Я вернулся домой из Ирака уже больше года назад, достаточно давно, чтобы этот период стал воспоминанием, к которому не возвращаются, для тех, кто беспокоился обо мне каждый день моего отсутствия. Я видел, им стало легче, когда я вернулся. Жизнь могла продолжаться, будущее уже не было таким неопределенным. Однако, в спокойной жизни облегчение, которое они испытывали, заставляло меня испытывать чувство вины. Может быть, они считали, что я был столь же счастлив вернуться домой, сколь они были рады снова видеть меня дома. Может быть, они полагали, что, если бы я снова стоял перед выбором, я бы ни за что не поехал. Может быть, я бы не поехал. Но я скучаю по Ираку. Скучаю по этой войне. Вообще по войне. И мне очень сложно понять, почему.

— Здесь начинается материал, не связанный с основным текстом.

/-! ## Shape registers -/

/-- Writes a shape register with the poison marks of its dwords (R11, R12). -/
def Strand.setShape (t : Strand) (n : Nat) (v : Shape) (bad : BitVec 4 := 0) : Strand :=
  { t with sh := t.sh.setIfInBounds n v, shBad := t.shBad.setIfInBounds n bad }

/-- The poison marks of a shape register. -/
def Strand.shapeBad (t : Strand) (n : Nat) : BitVec 4 := t.shBad[n]?.getD 0

/-- The marks of four words of local store. -/
def LocalStore.recordBad (l : LocalStore) (a : Nat) : BitVec 4 :=
  BitVec.ofNat 4 ((List.range 4).map fun k => boolNat (l.bad.has (a / 8 + k)) * 2 ^ k).sum

/-- Writes a record and its marks to local store. -/
def Pillar.storeRecord (x : Pillar) (a : Nat) (v : Shape) (bad : BitVec 4) : Pillar :=
  (List.range 4).foldl (fun x k => x.lsWrite (a + 8 * k) 8 (dwordOf v k).toNat (bitOf bad.toNat k)) x

/-- SHLD (R202). -/
def execShld (f : Fields) (s : State) : Out :=
  finish (.shld f) s do
    let ea ← s.mAddr f
    s.lsCheck ea 32
    s.vectorDone ea.toNat 32
    .ok (s.modSt fun t => t.setShape f.dNum (BitVec.ofNat 256 (s.me.ls.bytes.read ea.toNat 32)) (s.me.ls.recordBad ea.toNat))

/-- SHST (R202). -/
def execShst (f : Fields) (s : State) : Out :=
  finish (.shst f) s do
    let ea ← s.mAddr f
    s.lsCheck ea 32
    s.vectorDone ea.toNat 32
    .ok (s.modMe fun x => x.storeRecord ea.toNat (s.st.shape f.dNum) (s.st.shapeBad f.dNum))

/-- Replaces bits h..l of a record. -/
def setShapeBits (r : Shape) (h l v : Nat) : Shape :=
  BitVec.ofNat 256 (r.toNat - bitsOf r.toNat h l * 2 ^ l + v % 2 ^ (h + 1 - l) * 2 ^ l)

/-- The record after SHSET of a field (R203). -/
def shapeField (r : Shape) (field : Nat) (v : Word) : Shape :=
  match field with
  | 0 => setShapeBits r 63 0 v.toNat
  | 1 => setShapeBits r 103 64 v.toNat
  | 2 => setShapeBits r 141 128 v.toNat
  | 3 => setShapeBits r 157 144 v.toNat
  | 4 => setShapeBits r 167 164 v.toNat
  | 5 => setShapeBits (setShapeBits r 171 168 v.toNat) 173 172 (v.bits 5 4)
  | _ => setShapeBits r 255 192 v.toNat

/-- The marks of a record after SHSET of a field (R12): a dword that it writes in part keeps its mark. -/
def shapeFieldBad (bad : BitVec 4) (field : Nat) (b : Bool) : BitVec 4 :=
  let k := match field with | 0 => 0 | 1 => 1 | 6 => 3 | _ => 2
  let keeps := bitOf bad.toNat k && field != 0 && field != 6
  BitVec.ofNat 4 ((List.range 4).map fun j => boolNat (if j = k then b || keeps else bitOf bad.toNat j) * 2 ^ j).sum

/-- SHSET (R203). -/
def execShset (f : Fields) (s : State) : Out :=
  finish (.shset f) s
    (.ok (s.modSt fun t =>
      t.setShape f.dNum (shapeField (t.shape f.dNum) f.mod.toNat (s.g f.sNum).bits)
        (shapeFieldBad (t.shapeBad f.dNum) f.mod.toNat (s.g f.sNum).bad)))

/-! ## Dispatch of tile loads and copies -/

/-- A spool (R222). -/
def MatrixEngine.spool (m : MatrixEngine) (n : Nat) : Spool := m.spools[n]?.getD {}

/-- The slot at an offset of a spool (R222). -/
def Spool.slot (q : Spool) (off : Nat) : Nat := q.base + (q.rd + off) % q.count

Я рад находиться дома, убрать военную форму, просыпаться рядом с женой каждое утро. Я тревожусь о моих друзьях, которые сейчас в Ираке, я бы хотел, чтобы их там не было. Я часто ненавидел свое пребывание там, когда ощущение бессилия и невозможности распоряжаться своей жизнью бывало абсолютным и не поддающимся описанию. Я спрашивал себя, какова моя роль в оккупации и может ли из этого выйти что-то хорошее. Задавался вопросом, стоило ли умирать или убивать ради этого. Страдание и безобразия, которые я видел, вызывали у меня отвращение. Но война изменяет и смещает основные понятия нашей жизни, проливает свет на темные ее участки, которые для многих людей навсегда остаются неисследованными. Как только эти участки оказываются освещены, они становятся частью нас. На одной вечеринке несколько лет назад, задолго до армии, я слышал, как мой друг, прослуживший несколько лет в морской пехоте, говорил женщине, что, если бы она поносила пистолет хотя бы день, просто заткнув его за пояс и никому не показывая, она почувствовала бы себя по-другому. Увидела бы мир иным, изменившимся лучшему или к худшему. Оружие дает полномочия. Она не согласилась, он пожал плечами. Не было никакого смысла спорить; он просто предложил ей немножко истины. Конечно, он был прав. Именно с этого все начинается.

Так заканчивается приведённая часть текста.